The records below are made of lines; count those holding the word "coord" and give the number only.

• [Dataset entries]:
>>

-- ==== Sys2Proof/Tests/Slice0.lean ====
section
/-! SUPPORT. Small tests of the model, with expected results from spec/ (the examples of the command rules and 95_test_vectors.md),
and one witness for the hypotheses of every obligation that has some. -/

namespace Sys2Proof.Tests

open Machine

/- One thread at a time: each kernel evaluation below takes a thread of its own. -/
set_option Elab.async false

/-! ## Ill-formed terms are refused (WellFormed) -/

theorem test_wf_refuses_long_vector : (Instr.ldv 0 .coord (List.replicate 4096 0)).wf = false := by decide +kernel

theorem test_wf_refuses_long_generator_vector : (Instr.ldg 0 (List.replicate 4096 ⟨0, 0⟩)).wf = false := by decide +kernel

theorem test_wf_refuses_uneven_proof : (Instr.ipavfy 0 1 2 3 ⟨[⟨1, 2⟩], [], 5, 6⟩).wf = false := by decide +kernel

theorem test_wf_refuses_long_proof :
    (Instr.ipavfy 0 1 2 3 ⟨List.replicate 256 ⟨1, 2⟩, List.replicate 256 ⟨1, 2⟩, 5, 6⟩).wf = false := by decide +kernel

theorem test_wf_accepts_boundary : (Instr.ldv 0 .coord (List.replicate 4095 0)).wf = true ∧
    (Instr.ipavfy 0 1 2 3 ⟨List.replicate 255 ⟨1, 2⟩, List.replicate 255 ⟨1, 2⟩, 5, 6⟩).wf = true := by decide +kernel

/-! ## Words written out from the encodings of 30_encoding.md R77 -/

/-- The words decode to the command, wholly, and are its encoding. -/
def reads (ws : List Word) (i : Instr) : Bool := decide (decode ws = .ok (i, [])) && decide (encode i = ws)

/-- The eight words of a small raw value. -/
def w8 (n : Nat) : List Word := [0, 0, 0, 0, 0, 0, 0, BitVec.ofNat 32 n]

theorem test_decode_configuration :
    reads [0x00000000#32] .nop ∧ reads (0x01110000#32 :: w8 43) (.fsetup .order .mont 43) ∧
    reads (0x02000000#32 :: (w8 0 ++ w8 3)) (.csetup 0 3) ∧ reads [0x04000000#32] .sts := by decide +kernel

theorem test_decode_transfer :
    reads (0x08100000#32 :: w8 40) (.lde 1 .coord 40) ∧ reads [0x09100000#32] (.ste 1) ∧
    reads (0x0A200000#32 :: (w8 1 ++ w8 2)) (.lda 2 ⟨1, 2⟩) ∧ reads [0x0B300000#32] (.ldainf 3) ∧
    reads [0x0C200000#32] (.sta 2) ∧ reads (0x0D010003#32 :: (w8 1 ++ w8 2 ++ w8 46)) (.ldv 0 .order [1, 2, 46]) ∧
    reads [0x0E000000#32] (.stv 0) ∧ reads (0x0F000002#32 :: (w8 1 ++ w8 2 ++ w8 4 ++ w8 6)) (.ldg 0 [⟨1, 2⟩, ⟨4, 6⟩]) ∧
    reads [0x10000000#32] (.stg 0) := by decide +kernel

theorem test_decode_field_unit :
    reads [0x20312000#32] (.fadd 3 1 2) ∧ reads [0x21312000#32] (.fsub 3 1 2) ∧ reads [0x22312000#32] (.fmul 3 1 2) ∧
    reads [0x23310000#32] (.fneg 3 1) ∧ reads [0x24310000#32] (.finv 3 1) ∧ reads (0x25310000#32 :: w8 5) (.fpow 3 1 5) ∧
    reads (0x26310000#32 :: w8 5) (.fpoww 3 1 5) ∧ reads [0x27310000#32] (.fsqrt 3 1) ∧ reads [0x28120000#32] (.feq 1 2) ∧
    reads [0x29310000#32] (.fmov 3 1) := by decide +kernel

theorem test_decode_curve_unit :
    reads [0x30200000#32] (.pchk 2) ∧ reads [0x31120000#32] (.ptoj 1 2) ∧ reads [0x32310000#32] (.ptoa 3 1) ∧
    reads [0x33312000#32] (.padd 3 1 2) ∧ reads [0x34312000#32] (.pmadd 3 1 2) ∧ reads [0x35210000#32] (.pdbl 2 1) ∧
    reads [0x36210000#32] (.pneg 2 1) ∧ reads [0x37312000#32] (.pmul 3 1 2) ∧ reads [0x38120000#32] (.peq 1 2) ∧
    reads (0x39000000#32 :: (w8 1 ++ w8 2)) (.gsetup ⟨1, 2⟩) ∧ reads [0x3A400000#32] (.agen 4) := by decide +kernel

theorem test_decode_vector_unit :
    reads [0x40201000#32] (.vadd 2 0 1) ∧ reads [0x41201000#32] (.vsub 2 0 1) ∧ reads [0x42201000#32] (.vhad 2 0 1) ∧
    reads [0x43203000#32] (.vscl 2 0 3) ∧ reads [0x44301000#32] (.vip 3 0 1) ∧
    reads [0x45200000#32, 0x00010002#32] (.vslice 2 0 1 2) ∧ reads [0x46120005#32] (.vpow 1 2 5) ∧
    reads [0x47400002#32] (.vget 4 0 2) ∧ reads [0x48100000#32] (.vrev 1 0) ∧ reads [0x49102000#32] (.gmsm 1 0 2) ∧
    reads [0x4A100000#32, 0x00010001#32] (.gslice 1 0 1 1) ∧ reads [0x4B500001#32] (.gget 5 0 1) := by decide +kernel

theorem test_decode_inner_product_unit :
    reads [0x50123400#32] (.ipach 1 2 3 4) ∧ reads [0x51100000#32] (.ipasv 1 0) ∧
    reads (0x52010101#32 :: (w8 23 ++ w8 24 ++ w8 27 ++ w8 1 ++ w8 13 ++ w8 32))
      (.ipavfy 0 1 0 1 ⟨[⟨23, 24⟩], [⟨27, 1⟩], 13, 32⟩) ∧
    reads [0x53010101#32] (.ipaprv 0 1 0 1 0 1) := by decide +kernel

/-- Payload words are most significant first (20_memory.md R54). -/
theorem test_payload_word_order : decode (0x08100000#32 :: [1, 2, 3, 4, 5, 6, 7, 8]) =
    .ok (.lde 1 .coord 0x0000000100000002000000030000000400000005000000060000000700000008, []) := by decide +kernel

<<

• [EXERCISE RESULT]:
4